As I took sip after sip, I couldn’t help but think about the journey this water had taken to arrive at my apartment. While I sat in front of my computer, sipping and sloshing, trying to determine which had more calcium. It had come out of a spring, been bottled, labeled, shipped to the US, processed, stored, and finally shipped once again to me.
The environmental impact of all of this was something I couldn’t ignore. As a resource, water is becoming more precious every year. In the face of global warming and rampant water inequity, it feels almost irresponsible to ship water across the world to taste its minerality. The aforementioned iceberg water shocked me most: a genre of bottled water sourced, yes, from icebergs. These $300 bottles are priced at a premium, and though they’re apparently sourced ethically (the company says it only takes small pieces of ice that have already broken off from icebergs, and that would otherwise melt into the sea), drinking incredibly pure iceberg water feels like a threshold of luxury that maybe we don’t need to cross.
To Mascha, other, more pressing factors contribute to water scarcity around the globe. “This is much better addressed with you know agriculture, runoffs and and all those kinds of things,” he said. Bottled water, he said, is really a drop in the bucket. That’s a relative term, but while plastic water bottles have long been known as an environmental scourge, research shows that the glass bottles favored by most fine waters aren’t very eco-conscious either, though the water industry certainly pales in comparison to areas like mining and agriculture in terms of carbon emissions.
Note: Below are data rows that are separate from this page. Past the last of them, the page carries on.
-- ==== Sys2Proof/Machine/Encoder.lean ====
section
/-! DEFINITION. The command encoder's operations (41_command_encoder.md). They read their operand alone (R128). -/

namespace Sys2Proof.Machine

/-- ENC POLL: the literal frame, whatever the value (R126). -/
def execEncPoll (_value : Word) (s : State) : Host.Outcome State Fault Refusal :=
  s.complete (.ok (.frame pollFrame))

/-- ENC CURRENT (R123). -/
def execEncCurrent (value : Word) (s : State) : Host.Outcome State Fault Refusal :=
  s.complete (encodeCommand .current value)

/-- ENC SPEED (R124). -/
def execEncSpeed (value : Word) (s : State) : Host.Outcome State Fault Refusal :=
  s.complete (encodeCommand .speed value)

/-- ENC TORQUE (R125). -/
def execEncTorque (value : Word) (s : State) : Host.Outcome State Fault Refusal :=
  s.complete (encodeCommand .torque value)

end Sys2Proof.Machine
end

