-- ==== Sys2Proof/Machine/Step.lean ====
section
/-! DEFINITION. One step: the oldest issued operation is decoded and performed. -/

namespace Sys2Proof.Machine

/-- One step. The FCR fetches nothing of its own (10_state.md R27): the next operation is what the host issued. With
nothing issued it answers the same state, whole (log 1; R245 says it of `buf` and `prev`). Bytes that are no
instruction are refused: an unknown tag by R235, the others by log 2. -/
def step (s : State) : Host.Outcome State Fault Refusal :=
  match s.takeIssue with
  | none => .next s
  | some (issue, t) =>
    match decode issue with
    | .error e => .refused (refusalOf e)
    | .ok i => exec i t

/-- The state whose next step performs the instruction of this word of the opcode table (log 10). -/
def State.withFetchWord (s : State) (nbits w : Nat) : State := s.present (issueOfTableWord nbits w)

end Sys2Proof.Machine
end

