/-- R184 to R191: from a marker on, the scan's two waits and the three ways a candidate ends, each going back to
step 3 on the shorter buffer. -/
def Obligations.ScanFollowsTheSteps : Prop :=
  ∀ (buf : List Byte) (prev : Option TlmRecord) (p : Nat), findMarker buf = some p →
      let b := buf.drop p
      let len := if byteAt b 2 = 0xDD then 32 else 8
      let f := b.take len
      let rest := b.drop len
      (b.length < 3 → scan buf prev = ⟨[], b, prev⟩) ∧
      (3 ≤ b.length → b.length < len → scan buf prev = ⟨[], b, prev⟩) ∧
      (3 ≤ b.length → len ≤ b.length → byteAt f (len - 1) ≠ sum8 f 2 (len - 1) →
        scan buf prev =
          ⟨.ckerr f :: (scan rest prev).events, (scan rest prev).buf, (scan rest prev).prev⟩) ∧
      (3 ≤ b.length → len ≤ b.length → byteAt f (len - 1) = sum8 f 2 (len - 1) → len = 32 →
        scan buf prev =
          (let r := telemetryRecord f
           ⟨.tlm r (prev.getD r) :: (scan rest (some r)).events, (scan rest (some r)).buf,
             (scan rest (some r)).prev⟩)) ∧
      (3 ≤ b.length → len ≤ b.length → byteAt f (len - 1) = sum8 f 2 (len - 1) → len = 8 →
        scan buf prev =
          ⟨.ack f :: (scan rest prev).events, (scan rest prev).buf, (scan rest prev).prev⟩)

/-- R193: every scan ends with the buffer in one of the four shapes. -/
def Obligations.ScanEndsInALegalShape : Prop :=
  ∀ (buf : List Byte) (prev : Option TlmRecord), BufShape (scan buf prev).buf

/-- R29: from a buffer of a legal shape, no operation leaves more than 31 bytes in it, and during a PUSH it holds
at most `BUF_CAP`. -/
def Obligations.BufferNeverOverflows : Prop :=
  ∀ (i : Instr) (s t : State), BufShape s.buf → exec i s = .next t →
    t.buf.length ≤ 31 ∧
      ∀ c, i = .push c → s.buf.length + c.length ≤ 31 + c.length ∧ (s.buf ++ c).length ≤ s.params.bufCap

/-- R192: a PUSH emits at most `(31 + n) / 8` events for a chunk of `n` bytes. -/
def Obligations.PushEmitsBoundedEvents : Prop :=
  ∀ (c : List Byte) (s t : State), BufShape s.buf → exec (.push c) s = .next t →
    t.emitted.length ≤ (31 + c.length) / 8

/-- R205: with the byte-serial port, PUSH_BYTE completes: the buffer is cleared only for an `EB` that begins a chunk,
the byte is appended and the buffer scanned; from a buffer of a legal shape it emits at most one event and leaves at
most 31 bytes. -/
def Obligations.PushByteAppendsAndScans : Prop :=
  ∀ (b : Byte) (sop : Bool) (s : State), s.params.bytePort = true →
    let r := scan ((if sop = true ∧ b = 0xEB then [] else s.buf) ++ [b]) s.prev
    exec (.pushByte b sop) s =
        .next { s with buf := r.buf, prev := r.prev, result := some (.ok (.events r.events)) } ∧
      (BufShape s.buf → r.events.length ≤ 1 ∧ r.buf.length ≤ 31)

/-- The model's choice (log 6): a block without the byte-serial port refuses PUSH_BYTE. -/
def Obligations.PushByteNeedsThePort : Prop :=
  ∀ (b : Byte) (sop : Bool) (s : State), s.params.bytePort = false →
    exec (.pushByte b sop) s = .refused .bytePortAbsent

/-- R25: RESET empties the previous-record register; after any other operation it holds the record of the last TLM
event the operation emitted, and is unchanged where it emitted none. -/
def Obligations.OnlyTelemetryAndResetWritePrev : Prop :=
  ∀ (i : Instr) (s t : State), exec i s = .next t →
    (i = .reset → t.prev = none) ∧
      (i ≠ .reset → t.prev = (match lastRecord t.emitted with | some r => some r | none => s.prev))

/-- R201: a chunk that begins with `EB` has the same events and leaves the same state whatever the buffer held. -/
def Obligations.MarkerLedChunkDiscardsThePartialFrame : Prop :=
  ∀ (c : List Byte) (s : State) (held : List Byte), byteAt c 0 = 0xEB →
    exec (.push c) { s with buf := held } = exec (.push c) { s with buf := [] }

/-- R206: PUSH of a chunk and PUSH_BYTE of its bytes, the start-of-chunk bit on the first, give the same events and
leave the same buffer and previous record, from every state. -/
def Obligations.ByteSerialDeliveryEqualsChunkDelivery : Prop :=
  ∀ (c : List Byte) (s : State), s.params.bytePort = true → 1 ≤ c.length → c.length ≤ s.params.chunkMax →
    ∃ r, resyncRun [.push c] s = some r ∧ resyncRun (byteSerial c) s = some r

/-- R202: a stream cut into chunks gives the same events and leaves the same state as the stream in one chunk, if
every chunk after the first that begins with `EB` meets a buffer that is empty or a lone `EB`; without that condition
the events may differ. -/
def Obligations.ChunkBoundariesDoNotMatter : Prop :=
  (∀ (chunks : List (List Byte)) (s : State), chunks ≠ [] → (∀ c ∈ chunks, c ≠ []) →
    chunks.flatten.length ≤ s.params.chunkMax →
    (∀ before c after r, chunks = before ++ c :: after → before ≠ [] → c.head? = some 0xEB →
      resyncRun (before.map .push) s = some r → r.buf = [] ∨ r.buf = [0xEB]) →
      ∃ r, resyncRun (chunks.map .push) s = some r ∧ resyncRun [.push chunks.flatten] s = some r) ∧
  ∃ (a b : List Byte) (s : State) (r u : ScanResult),
    resyncRun [.push a, .push b] s = some r ∧ resyncRun [.push (a ++ b)] s = some u ∧ r.events ≠ u.events

/-- R203: from the reset state, bytes that hold no marker followed by well-formed frames give exactly one TLM or ACK
event per frame, in order, and no CKERR. -/
def Obligations.RecoveryAfterGarbage : Prop :=
  ∀ (g : List Byte) (frames : List (List Byte)) (s : State), s.buf = [] → s.prev = none → HoldsNoMarker g →
    (∀ f ∈ frames, WellFormedFrame f) → 1 ≤ (g ++ frames.flatten).length →
    (g ++ frames.flatten).length ≤ s.params.chunkMax →
      ∃ t, exec (.push (g ++ frames.flatten)) s = .next t ∧ t.emitted = eventPerFrame frames none ∧
        t.emitted.length = frames.length ∧ ∀ f, .ckerr f ∉ t.emitted

/-- R207: for every sequence of operations, a resynchronizer that keeps every byte until a marker is found emits the
same events as the FCR. -/
def Obligations.TrimChangesNoEvent : Prop :=
  ∀ (is : List Instr) (s : State) (r : ScanResult), resyncRun is s = some r →
    r.events = literalEvents is s.buf s.prev

/-- R260, R45: RESET empties the buffer and the previous record, returns `Ok` with no event, changes nothing else
and is idempotent. -/
def Obligations.ResetClearsTheResynchronizer : Prop :=
  ∀ s : State,
    exec .reset s = .next { s with buf := [], prev := none, result := some (.ok .unit) } ∧
      ∀ t, exec .reset s = .next t → t.emitted = [] ∧ exec .reset t = .next t

/-- R261: at power-on the FCR is as if RESET had been performed. -/
def Obligations.PowerOnIsTheResetState : Prop :=
  State.reset.buf = [] ∧ State.reset.prev = none ∧
    exec .reset State.reset = .next { State.reset with result := some (.ok .unit) }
Barrak-Barber had reservations about fine waters’ impact on the environment. “Environmentalism is something I struggle with as a water sommelier,” she said. She doesn’t drink out of single-use plastic water bottles, and she treats these waters as she would wine, only drinking them as a treat or on special occasions. On the other hand, she said, people import soda, kombucha, and wines from all over the world and no one bats an eye. Why should water get such scrutiny?
Exploring the wide, weird, wet world of fine water was confusing, to say the least. I had been sure that all waters were created equal, but my original skepticism was dismissed after my first few sips of heavily salinated Vichy water; I have no doubt that mineral waters can have a distinct taste and texture. But the more I learned, the more I still found myself asking: Is water really worth all of this rigamarole?
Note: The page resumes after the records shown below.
-- ==== Sys2Proof/Tests/Slice0.lean ====
section
/-! SUPPORT. Small tests. Expected values are those of spec/95_test_vectors.md (the id stands in the test's comment)
or of the rule named there; then, for each statement with hypotheses, a state and operands that meet them. -/

namespace Sys2Proof.Tests

open Sys2Proof Sys2Proof.Machine

/-! ### Helpers -/

/-- A block that takes chunks of 128 bytes and has the byte-serial port, at reset. -/
def block : State := { State.reset with params := ⟨128, true, 1, false⟩ }

/-- The same block with bytes in its buffer. -/
def holding (buf : List Byte) : State := { block with buf := buf }

/-- The result of an operation on a state; none where it does not complete. -/
def resultOf (i : Instr) (s : State) : Option Result :=
  match exec i s with
  | .next t => t.result
  | .fault _ => none
  | .refused _ => none

/-- The refusal of an operation. -/
def refusalIn (o : Host.Outcome State Fault Refusal) : Option Refusal :=
  match o with
  | .next _ => none
  | .fault _ => none
  | .refused r => some r

/-- The step's state, where there is one. -/
def nextOf (o : Host.Outcome State Fault Refusal) : Option State :=
  match o with
  | .next t => some t
  | .fault _ => none
  | .refused _ => none

/-- The events, buffer and previous record after a run. -/
def after (is : List Instr) (s : State) : Option ScanResult := resyncRun is s

def a1 : List Byte := [0xEB, 0x90, 0xD2, 0x42, 0xC8, 0x00, 0x00, 0xDC]

def t1 : List Byte :=
  [0xEB, 0x90, 0xDD, 0xD2, 0x42, 0xC8, 0x00, 0x00, 0x42, 0xC7, 0x00, 0x00, 0x42, 0xF0, 0x80, 0x00,
   0xC0, 0x00, 0x00, 0x00, 0x05, 0x07, 0x00, 0x01, 0xF4, 0x19, 0x00, 0x00, 0x00, 0x00, 0x00, 0x4E]

def t2 : List Byte :=
  [0xEB, 0x90, 0xDD, 0xD3, 0x41, 0xF0, 0x00, 0x00, 0x00, 0x00, 0x00, 0x00, 0x00, 0x00, 0x00, 0x00,
   0x00, 0x00, 0x00, 0x00, 0xFF, 0x00, 0x01, 0xFF, 0xFF, 0xEB, 0x80, 0x01, 0x02, 0x03, 0x04, 0x54]

/-- The record of T1, written out from V-D1. -/
def r1 : TlmRecord :=
  { header := ⟨0xEB, 0x90, 0xDD⟩, lastCommand := 0xD2, controlTarget := 0x42C80000, speedFeedback := 0x42C70000,
    currentFeedback := 0x42F08000, accelerationFeedback := 0xC0000000, commandResponseCount := 5,
    telemetryCommandCount := 7, errorCommandCount := 0, motherboardCurrent := 500, temperature := 25,
    singleMotorStatus := 0, reserved := ⟨0, 0, 0, 0⟩, checksum := 0x4E }

/-- The record of T2, written out from V-D2. -/
def r2 : TlmRecord :=
  { header := ⟨0xEB, 0x90, 0xDD⟩, lastCommand := 0xD3, controlTarget := 0x41F00000, speedFeedback := 0,
    currentFeedback := 0, accelerationFeedback := 0, commandResponseCount := 255, telemetryCommandCount := 0,
    errorCommandCount := 1, motherboardCurrent := 65535, temperature := 0xEB, singleMotorStatus := 0x80,
    reserved := ⟨1, 2, 3, 4⟩, checksum := 0x54 }

/-- The fields of the all-zero frame with this checksum. -/
def zeroFields (x : Byte) : TlmFields := ⟨0, 0, 0, 0, 0, 0, 0, 0, 0, 0, 0, ⟨0, 0, 0, 0⟩, x⟩

/-! ### WellFormed: an ill-formed term for each check -/

theorem test_wellFormed_cksum_seven_bytes : Instr.wellFormed ⟨64, true, 1, false⟩ (.cksum [0, 0, 0, 0, 0, 0, 0]) = false := by decide
theorem test_wellFormed_validate_empty : Instr.wellFormed ⟨64, true, 1, false⟩ (.validate []) = false := by decide
theorem test_wellFormed_decodeTlm_eight_bytes : Instr.wellFormed ⟨64, true, 1, false⟩ (.decodeTlm a1) = false := by decide
theorem test_wellFormed_push_empty : Instr.wellFormed ⟨64, true, 1, false⟩ (.push []) = false := by decide
theorem test_wellFormed_push_too_long : Instr.wellFormed ⟨7, true, 1, false⟩ (.push a1) = false := by decide
theorem test_wellFormed_pushByte_no_port : Instr.wellFormed ⟨64, false, 1, false⟩ (.pushByte 0 false) = false := by decide
theorem test_wellFormed_cmd_longer_than_chunk :
    Instr.wellFormed ⟨7, true, 1, false⟩ (.cmdCurrent 0 0) = false ∧ Instr.wellFormed ⟨7, true, 1, false⟩ (.cmdSpeed 0 0) = false ∧
      Instr.wellFormed ⟨7, true, 1, false⟩ (.cmdTorque 0 0) = false ∧ Instr.wellFormed ⟨7, true, 1, false⟩ .cmdPoll = false := by decide
theorem test_wellFormed_rspTlm_longer_than_chunk : Instr.wellFormed ⟨31, true, 1, false⟩ (.rspTlm (zeroFields 0)) = false := by decide
theorem test_wellFormed_rspAck_longer_than_chunk : Instr.wellFormed ⟨7, true, 1, false⟩ (.rspAck 0 0 0) = false := by decide
/-- On the receive side no discriminator is illegal (R68). -/
theorem test_wellFormed_rspAck_any_discriminator : ∀ d : Byte, Instr.wellFormed ⟨8, true, 1, false⟩ (.rspAck d 0 0) = true := fun _ => rfl

/-! ### Decoding: a word for each constructor, written out from R60 to R70 and the layout of log 2 -/

theorem test_decode_encPoll : decode ⟨.operation, [0x10, 0x7F, 0xC0, 0x00, 0x00]⟩ = .ok (.encPoll 0x7FC00000) := by decide
theorem test_decode_encCurrent : decode ⟨.operation, [0x11, 0xC4, 0xBB, 0x80, 0x00]⟩ = .ok (.encCurrent 0xC4BB8000) := by decide
theorem test_decode_encSpeed : decode ⟨.operation, [0x12, 0x42, 0xC8, 0x00, 0x00]⟩ = .ok (.encSpeed 0x42C80000) := by decide
theorem test_decode_encTorque : decode ⟨.operation, [0x13, 0xC1, 0xF0, 0x00, 0x00]⟩ = .ok (.encTorque 0xC1F00000) := by decide
theorem test_decode_cksum : decode ⟨.operation, [0x20, 0xEB, 0x90, 0xD2, 0x42, 0xC8, 0x00, 0x00, 0xDC]⟩ = .ok (.cksum a1) := by decide
theorem test_decode_validate : decode ⟨.operation, [0x21, 0xEB, 0x90, 0xD2, 0x42, 0xC8, 0x00, 0x00, 0xDC]⟩ = .ok (.validate a1) := by decide
theorem test_decode_decodeTlm : decode ⟨.operation, 0x30 :: t1⟩ = .ok (.decodeTlm t1) := by decide
theorem test_decode_push : decode ⟨.operation, [0x40, 0x55, 0xEB]⟩ = .ok (.push [0x55, 0xEB]) := by decide
theorem test_decode_pushByte : decode ⟨.operation, [0x41, 0xEB, 0x01]⟩ = .ok (.pushByte 0xEB true) := by decide
theorem test_decode_reset : decode ⟨.operation, [0xF0]⟩ = .ok .reset := by decide
theorem test_decode_cmdCurrent : decode ⟨.commandLink, [0xEB, 0x90, 0xD1, 0x44, 0xBB, 0x80, 0x00, 0x50]⟩ = .ok (.cmdCurrent 0x44BB8000 0x50) := by decide
theorem test_decode_cmdSpeed : decode ⟨.commandLink, [0xEB, 0x90, 0xD2, 0x42, 0xC8, 0x00, 0x00, 0xDC]⟩ = .ok (.cmdSpeed 0x42C80000 0xDC) := by decide
theorem test_decode_cmdTorque : decode ⟨.commandLink, [0xEB, 0x90, 0xD3, 0xC1, 0xF0, 0x00, 0x00, 0x84]⟩ = .ok (.cmdTorque 0xC1F00000 0x84) := by decide
theorem test_decode_cmdPoll : decode ⟨.commandLink, [0xEB, 0x90, 0xDD, 0x00, 0x00, 0x00, 0x00, 0xDD]⟩ = .ok .cmdPoll := by decide
theorem test_decode_rspTlm : decode ⟨.responseLink, t1⟩ = .ok (.rspTlm r1.toTlmFields) := by decide
theorem test_decode_rspAck : decode ⟨.responseLink, [0xEB, 0x90, 0xD2, 0x42, 0xC8, 0x00, 0x00, 0xDC]⟩ = .ok (.rspAck 0xD2 0x42C80000 0xDC) := by decide

/-- V-E28: tag 14 selects no operation. -/
theorem test_decode_illegal_tag : decode ⟨.operation, [0x14, 0, 0, 0, 0]⟩ = .error (.illegalOp 0x14) := by decide
/-- A start-of-chunk bit is one bit (R73). -/
theorem test_decode_sop_not_a_bit : decode ⟨.operation, [0x41, 0xEB, 0x02]⟩ = .error .badOperand := by decide
/-- The encoder sends no code `D4`, and a receiver takes it as an acknowledgment's (R68). -/
theorem test_decode_unknown_command_frame :
    decode ⟨.commandLink, [0xEB, 0x90, 0xD4, 0, 0, 0, 0, 0xD4]⟩ = .ok (.push [0xEB, 0x90, 0xD4, 0, 0, 0, 0, 0xD4]) := by decide
/-- Eight bytes with the telemetry discriminator are no response, but part of one (R67). -/
theorem test_decode_short_telemetry : decode ⟨.responseLink, pollFrame⟩ = .ok (.push pollFrame) := by decide
/-- They wait in the buffer (R187, R267). -/
theorem test_step_short_telemetry_waits :
    (nextOf (step { block with input := [⟨.responseLink, pollFrame⟩] })).map (·.buf) = some pollFrame := by decide
/-- Bytes that are no frame never stop the resynchronizer (R204). -/
theorem test_step_garbage_on_the_link :
    (nextOf (step { block with input := [⟨.responseLink, [0x00, 0x55, 0xEB]⟩] })).map (·.buf) = some [0xEB] := by decide

theorem test_tableWord_cmdTorque : decodeTableWord 24 0xEB90D3 = some (.cmdTorque 0 0) := by decide
theorem test_tableWord_cmdPoll : decodeTableWord 64 0xEB90DD00000000DD = some .cmdPoll := by decide
theorem test_tableWord_rspTlm : decodeTableWord 24 0xEB90DD = some (.rspTlm (zeroFields 0)) := by decide
theorem test_tableWord_rspAck : decodeTableWord 24 0xEB9000 = some (.rspAck 0 0 0) := by decide
theorem test_tableWord_push : decodeTableWord 8 0x40 = some (.push [0]) := by decide
/-- The first step after reset runs the word, whatever the block's parameters. -/
theorem test_withFetchWord_reset : (nextOf (step (State.reset.withFetchWord 8 0xF0))).map (·.result) = some (some (.ok .unit)) := by decide
theorem test_withFetchWord_pushByte : (nextOf (step (State.reset.withFetchWord 8 0x41))).map (·.result) = some (some (.ok (.events []))) := by decide

/-! ### Command encoder -/

/-- V-E4. -/
theorem test_encCurrent_upper_bound : resultOf (.encCurrent 0x44BB8000) block = some (.ok (.frame [0xEB, 0x90, 0xD1, 0x44, 0xBB, 0x80, 0x00, 0x50])) := by decide
/-- V-E20. -/
theorem test_encCurrent_below_range : resultOf (.encCurrent 0xC4BB8001) block = some (.err .outOfRange) := by decide
/-- V-E13. -/
theorem test_encSpeed_negative_subnormal : resultOf (.encSpeed 0x807FFFFF) block = some (.ok (.frame [0xEB, 0x90, 0xD2, 0x80, 0x7F, 0xFF, 0xFF, 0xCF])) := by decide
/-- V-E22. -/
theorem test_encSpeed_infinity : resultOf (.encSpeed 0xFF800000) block = some (.err .outOfRange) := by decide
/-- V-E3. -/
theorem test_encTorque_checksum_wraps : resultOf (.encTorque 0xC1F00000) block = some (.ok (.frame [0xEB, 0x90, 0xD3, 0xC1, 0xF0, 0x00, 0x00, 0x84])) := by decide
/-- V-E25. -/
theorem test_encTorque_speed_value : resultOf (.encTorque 0x42C80000) block = some (.err .outOfRange) := by decide
/-- V-E27. -/
theorem test_encPoll_ignores_nan : resultOf (.encPoll 0x7FC00000) block = some (.ok (.frame [0xEB, 0x90, 0xDD, 0, 0, 0, 0, 0xDD])) := by decide
/-- G3: the bounds' patterns denote 1500, 6050 and 50. -/
theorem test_binary32_bounds :
    binary32Value 0x44BB8000 = .finite (1500 * 2 ^ 149) ∧ binary32Value 0xC5BD1000 = .finite (-(6050 * 2 ^ 149)) ∧
      binary32Value 0x42480000 = .finite (50 * 2 ^ 149) := by decide
/-- G10. -/
theorem test_binary32_special :
    binary32Value 0x7F800000 = .infinity false ∧ binary32Value 0xFF800000 = .infinity true ∧
      binary32Value 0x7FC00000 = .nan ∧ binary32Value 0xFFFFFFFF = .nan := by decide

/-! ### Checksum unit -/

/-- V-C3. -/
theorem test_cksum_thirty_two_bytes : resultOf (.cksum ([0xEB, 0x90, 0xDD] ++ List.replicate 28 0xFF ++ [0x00])) block = some (.ok (.byte 0xC1)) := by decide
/-- V-C11. -/
theorem test_cksum_seven_bytes : refusalIn (exec (.cksum [0xEB, 0x90, 0xD2, 0x42, 0xC8, 0x00, 0x00]) block) = some (.badLength 7) := by decide
/-- V-C7. -/
theorem test_validate_flipped_bit : resultOf (.validate [0xEB, 0x90, 0xD2, 0x42, 0xC8, 0x00, 0x80, 0xDC]) block = some (.ok (.bool false)) := by decide
/-- V-C8. -/
theorem test_validate_marker_outside : resultOf (.validate [0x6B, 0x90, 0xD2, 0x42, 0xC8, 0x00, 0x00, 0xDC]) block = some (.ok (.bool true)) := by decide

/-! ### Telemetry decoder -/

/-- V-D2. -/
theorem test_decodeTlm_t2 : resultOf (.decodeTlm t2) block = some (.ok (.record r2)) := by decide
/-- V-D4, W4b. -/
theorem test_decodeTlm_zero_checksum : resultOf (.decodeTlm ((zeroFields 0).frame)) block = some (.err .checksumError) := by decide
/-- V-D2, R155. -/
theorem test_celsius_of_t2 : r2.celsius = -21 := by decide

/-! ### Resynchronizer -/

/-- V-R2. -/
theorem test_push_three_frames : after [.push (t1 ++ t2 ++ t1)] block = some ⟨[.tlm r1 r1, .tlm r2 r1, .tlm r1 r2], [], some r1⟩ := by decide
/-- V-R6. -/
theorem test_push_false_marker : after [.push ([0x11, 0xEB, 0x90, 0x22, 0x33] ++ t1)] block = some ⟨[.ckerr [0xEB, 0x90, 0x22, 0x33, 0xEB, 0x90, 0xDD, 0xD2]], [], none⟩ := by decide
/-- V-R5: the partial frame is lost. -/
theorem test_push_marker_led_tail : after [.push (t2.take 25), .push (t2.drop 25)] block = some ⟨[], [], none⟩ := by decide
/-- V-R13: without the start-of-chunk bit `EB` clears nothing. -/
theorem test_pushByte_keeps_partial_frame : after [.pushByte 0xEB false] (holding (t1.take 10)) = some ⟨[], t1.take 10 ++ [0xEB], none⟩ := by decide
/-- P4: the last byte of a frame. -/
theorem test_pushByte_completes_frame : after [.pushByte 0x4E false] (holding (t1.take 31)) = some ⟨[.tlm r1 r1], [], some r1⟩ := by decide
/-- V-R14. -/
theorem test_reset_discards : after [.push [0xEB, 0x90, 0xDD, 0x00], .reset, .push (List.replicate 27 0 ++ [0xDD])] block = some ⟨[], [], none⟩ := by decide

/-! ### Wire frames -/

/-- P5: an echoed Speed frame is an acknowledgment. -/
theorem test_cmdSpeed_is_acknowledged : after [.cmdSpeed 0x42C80000 0xDC] (holding [0xEB]) = some ⟨[.ack a1], [], none⟩ := by decide
/-- V-R10 on the same frame with a wrong checksum. -/
theorem test_cmdSpeed_bad_checksum : after [.cmdSpeed 0x42C80000 0xDD] block = some ⟨[.ckerr [0xEB, 0x90, 0xD2, 0x42, 0xC8, 0x00, 0x00, 0xDD]], [], none⟩ := by decide
/-- V-E5's frame, echoed. -/
theorem test_cmdCurrent_is_acknowledged : after [.cmdCurrent 0xC4BB8000 0xD0] block = some ⟨[.ack [0xEB, 0x90, 0xD1, 0xC4, 0xBB, 0x80, 0x00, 0xD0]], [], none⟩ := by decide
/-- V-E9's frame, echoed: its checksum equals `DD`. -/
theorem test_cmdTorque_is_acknowledged : after [.cmdTorque 0xC2480000 0xDD] block = some ⟨[.ack [0xEB, 0x90, 0xD3, 0xC2, 0x48, 0x00, 0x00, 0xDD]], [], none⟩ := by decide
/-- P5, operations 4 and 5: the echoed Poll frame waits, and a telemetry frame's chunk drops it. -/
theorem test_cmdPoll_waits : after [.cmdPoll] block = some ⟨[], pollFrame, none⟩ := by decide
theorem test_rspTlm_after_poll_echo : after [.rspTlm r1.toTlmFields] (holding pollFrame) = some ⟨[.tlm r1 r1], [], some r1⟩ := by decide
/-- P3, operation 6: the frame as the source prints it fails its checksum. -/
theorem test_rspTlm_zero_checksum : after [.rspTlm (zeroFields 0)] block = some ⟨[.ckerr ((zeroFields 0).frame)], [], none⟩ := by decide
/-- V-R1. -/
theorem test_rspAck_a1 : after [.rspAck 0xD2 0x42C80000 0xDC] block = some ⟨[.ack a1], [], none⟩ := by decide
We’re determined to see water as unspecial, even if it’s been carefully protected and sourced for generations the same way wine, caviar, or coffee is. The world of fine water is an interesting case study in the way that a food item gains value: so much of that value is based on presentation and narrative—fancy-looking bottles or an interesting story behind a label can drive up its price. And it holds an interesting tension: because it’s common, oftentimes cheap, and for the most part widely available, scrutinizing it as a luxury seems reserved for the ultra elite, or at least the fairly comfortable. You’ve got to have enough boxes in your life checked if you’re spending this much time thinking about your water. (When I emailed water sommeliers asking how much their income was, they didn’t give me exact figures, though Mascha said he was glad he “had some technology companies/equity in the ’90s” to support his work. Barrak-Barber told me she doesn’t know of any certified water sommeliers who make a full-time living from the practice.)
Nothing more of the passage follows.